When Gary Gygax and Dave Arneson cooked up a little booklet of rules in 1974 for simulating knights battling goblins, they probably didn't realize that they were forging a cultural icon. This was before these boys up north from the frozen lands of Wisconsin and Minnesota decided to sue each other, before they almost went bankrupt, before Wizards of the Coast bought their company and turned it into something glossy and almost mainstream, before Hasbro acquired Wizards and turned the whole thing into a well-oiled corporate product. Before "D&D" was cool, it was just a couple of guys who wanted a framework for pretending to be something other than middle-aged dudes who collected metal miniatures.

What they were really doing was assembling the raw material of nerd culture into something that could be carried into the mainstream.

"When we look at our player base and beyond into our fan base, we see 24 million people in the U.S. 13 to 45 (years old) who played 'D&D' at one point," says "D&D" brand director Liz Schuh. "They might not play any longer, but think fondly of the franchise."

That's how "D&D" went from being something that kids in black trench coats played at school to being something that manly men like Hollywood hunk Vin Diesel and baseball superstar Kurt Schilling happily admit to enjoying. At a critical point in history, geek culture fused with pop culture to create a modern world that seems oddly like the fantasy-reality fusion of a William Gibson novel.

Maybe there was something in the air during the early '70s. Maybe it was historically inevitable. But it seems way more than convenient coincidence that Gygax and Arneson got their first packet of rules for "D&D" out the door in 1974, the same year Nolan Bushnell managed to cobble together a little arcade machine called "Pong."

We've never had fun quite the same way since.

Looking back, these two events set the today's world of gaming into motion -- the Romulus and Remus of modern game civilization. For the rest of forever, we would sit around and argue whether games should let us do more or tell us better stories. "Pong" never tried to put you in the role of an international athlete competing for cultural pride and a chance at that hot Swedish tennis player in the Olympic dorm next door. The story behind "Pong" didn't matter. And "D&D" players never quibbled about the game rules, because everyone knew the Dungeon Master would just summon some super kobold with a halberd and put everyone, and the story, back in their place.

Rules and stories would struggle for the soul of games ever after.

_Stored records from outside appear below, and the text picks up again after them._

theorem kept_releaseTenure {o : Outside} (s : State) (c : CtxId) (blk : Word) (hnum : Nat)
    (hk : Kept o s) :
    Kept o (releaseTenure s c blk hnum) := by
  unfold releaseTenure
  repeat' (first | with_reducible assumption | with_reducible apply kept_releaseRecord | extract_lets -underBinder | split | dsimp +zetaDelta only)

theorem kept_dropHolder {o : Outside} (s : State) (c : CtxId)
    (hk : Kept o s) :
    Kept o (dropHolder s c) := by
  unfold dropHolder
  repeat' (first | with_reducible assumption | with_reducible apply kept_modPart | with_reducible apply kept_publish | with_reducible apply kept_releaseRecord | (with_reducible refine kept_foldl (fun s b hk => ?_) ?_) | extract_lets -underBinder | split | dsimp +zetaDelta only)

theorem kept_holdHandle {o : Outside} (s : State) (c : CtxId) (hnum : Nat)
    (hk : Kept o s) :
    Kept o (holdHandle s c hnum) := by
  unfold holdHandle
  repeat' (first | with_reducible assumption | with_reducible apply kept_mirror | with_reducible apply kept_modHandle | extract_lets -underBinder | split | dsimp +zetaDelta only)

theorem kept_freeHandle {o : Outside} (s : State) (c : CtxId) (hnum : Nat)
    (hk : Kept o s) :
    Kept o (freeHandle s c hnum) := by
  unfold freeHandle
  repeat' (first | with_reducible assumption | with_reducible apply kept_answerRetired | with_reducible apply kept_retireHandle | extract_lets -underBinder | split | dsimp +zetaDelta only)

theorem kept_staleFault {o : Outside} (cause hnum : Nat) (s : State)
    (hk : Kept o s) :
    Kept o (staleFault cause hnum s) := by
  unfold staleFault
  repeat' (first | with_reducible assumption | with_reducible apply kept_faulted | extract_lets -underBinder | split | dsimp +zetaDelta only)

theorem kept_answerWord {o : Outside} (i : Instr) (w : Word) (s : State)
    (hk : Kept o s) :
    Kept o (answerWord i w s) := by
  unfold answerWord
  repeat' (first | with_reducible assumption | with_reducible apply kept_answered | extract_lets -underBinder | split | dsimp +zetaDelta only)

theorem kept_makeHandle {o : Outside} (f : LFields) (ws : List Word) (pa : Nat) (s : State)
    (hk : Kept o s) :
    Kept o (makeHandle f ws pa s) := by
  unfold makeHandle
  repeat' (first | with_reducible assumption | with_reducible apply kept_answerWord | with_reducible apply kept_mirror | with_reducible apply kept_modPart | extract_lets -underBinder | split | dsimp +zetaDelta only)

theorem kept_execThnew {o : Outside} (f : LFields) (s : State)
    (hk : Kept o s) :
    KeptR o (execThnew f s) := by
  unfold execThnew
  repeat' (first | with_reducible assumption | with_reducible apply kept_next | with_reducible apply kept_faultAcc | with_reducible apply kept_faulted | with_reducible apply kept_makeHandle | (with_reducible refine kept_fire (fun a b c s hk => ?_) ?_) | extract_lets -underBinder | split | dsimp +zetaDelta only)

theorem kept_execThfree {o : Outside} (f : LFields) (s : State)
    (hk : Kept o s) :
    KeptR o (execThfree f s) := by
  unfold execThfree
  repeat' (first | with_reducible assumption | with_reducible apply kept_next | with_reducible apply kept_fired | with_reducible apply kept_staleFault | (with_reducible refine kept_fire (fun a b c s hk => ?_) ?_) | extract_lets -underBinder | split | dsimp +zetaDelta only)

theorem kept_requestTenure {o : Outside} (f : LFields) (hnum : Nat) (h : Handle) (s : State)
    (hk : Kept o s) :
    Kept o (requestTenure f hnum h s) := by
  unfold requestTenure
  repeat' (first | with_reducible assumption | with_reducible apply kept_acquireEffect | with_reducible apply kept_answerWord | with_reducible apply kept_awaiting | with_reducible apply kept_grantTenure | with_reducible apply kept_modCtx | with_reducible apply kept_modPart | extract_lets -underBinder | split | dsimp +zetaDelta only)

theorem kept_execTacq {o : Outside} (f : LFields) (s : State)
    (hk : Kept o s) :
    KeptR o (execTacq f s) := by
  unfold execTacq
  repeat' (first | with_reducible assumption | with_reducible apply kept_next | with_reducible apply kept_awaiting | with_reducible apply kept_requestTenure | with_reducible apply kept_staleFault | (with_reducible refine kept_fire (fun a b c s hk => ?_) ?_) | extract_lets -underBinder | split | dsimp +zetaDelta only)

theorem kept_execTrel {o : Outside} (f : LFields) (s : State)
    (hk : Kept o s) :
    KeptR o (execTrel f s) := by
  unfold execTrel
  repeat' (first | with_reducible assumption | with_reducible apply kept_next | with_reducible apply kept_faulted | with_reducible apply kept_fired | with_reducible apply kept_staleFault | (with_reducible refine kept_fire (fun a b c s hk => ?_) ?_) | extract_lets -underBinder | split | dsimp +zetaDelta only)

theorem kept_splitHandle {o : Outside} (f : LFields) (hnum : Nat) (h : Handle) (s : State)
    (hk : Kept o s) :
    Kept o (splitHandle f hnum h s) := by
  unfold splitHandle
  repeat' (first | with_reducible assumption | with_reducible apply kept_answerRetired | with_reducible apply kept_answerWord | with_reducible apply kept_mirror | with_reducible apply kept_modPart | extract_lets -underBinder | split | dsimp +zetaDelta only)

theorem kept_execTsplit {o : Outside} (f : LFields) (s : State)
    (hk : Kept o s) :
    KeptR o (execTsplit f s) := by
  unfold execTsplit
  repeat' (first | with_reducible assumption | with_reducible apply kept_next | with_reducible apply kept_splitHandle | with_reducible apply kept_staleFault | (with_reducible refine kept_fire (fun a b c s hk => ?_) ?_) | extract_lets -underBinder | split | dsimp +zetaDelta only)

The funny thing is, we keep talking about games as systems of rules as if "Pong" were the rib of Adam from which all gaming life sprung. And in the process we sort of forgot about D&D.

But D&D never forgot about us.

If you were to randomly pick two influential titles out of the history of videogames and you ended up with "Akalabeth: World of Doom" and "Quake," you'd be very lucky -- since you'd have plucked two games that have their roots in "D&D." Richard Garriott's prototypical dungeon-crawler "Akalabeth" was his effort to hybridize his fascination with "D&D" and computers into an alchemical combination that would birth the computer role-playing game as we know it today. And "Quake" turns out to be the name of John Romero's "D&D" character, and the cult of multiplayer action that it spawned was a short 20-sided die roll away from the group fun of every dungeon party to venture into the mists of a "D&D" adventure.

"We saw a resurgence of interest in the game when the 'Lord of the Rings' movies came out," points out Schuh. "We also see people come in that have been reading fantasy novels, and some come in from digital gaming. We see people that play 'World of Warcraft' and say, 'Wow, this is really fun!' And then they come to the role-playing game, because it provides them even more choices as a player."

Game developers today can talk about user-generated content like they have discovered cold fusion and the perfect Margarita recipe. But "D&D" players have been merrily creating their own content since day one, keeping their adventures rolling along for years. "D&D" taught a generation of kids that they could make the games they play, and that nothing was more fun than getting together with friends for an evening of games. The videogame business has been trying to catch up ever since.

Brad King and John Borland in their book "Dungeons and Dreamers: The Rise of Computer Game Culture From Geek to Chic" trace the evolution of gamer culture out of "D&D," and find the old role-playing game as a sort of primordial soup of videogame life.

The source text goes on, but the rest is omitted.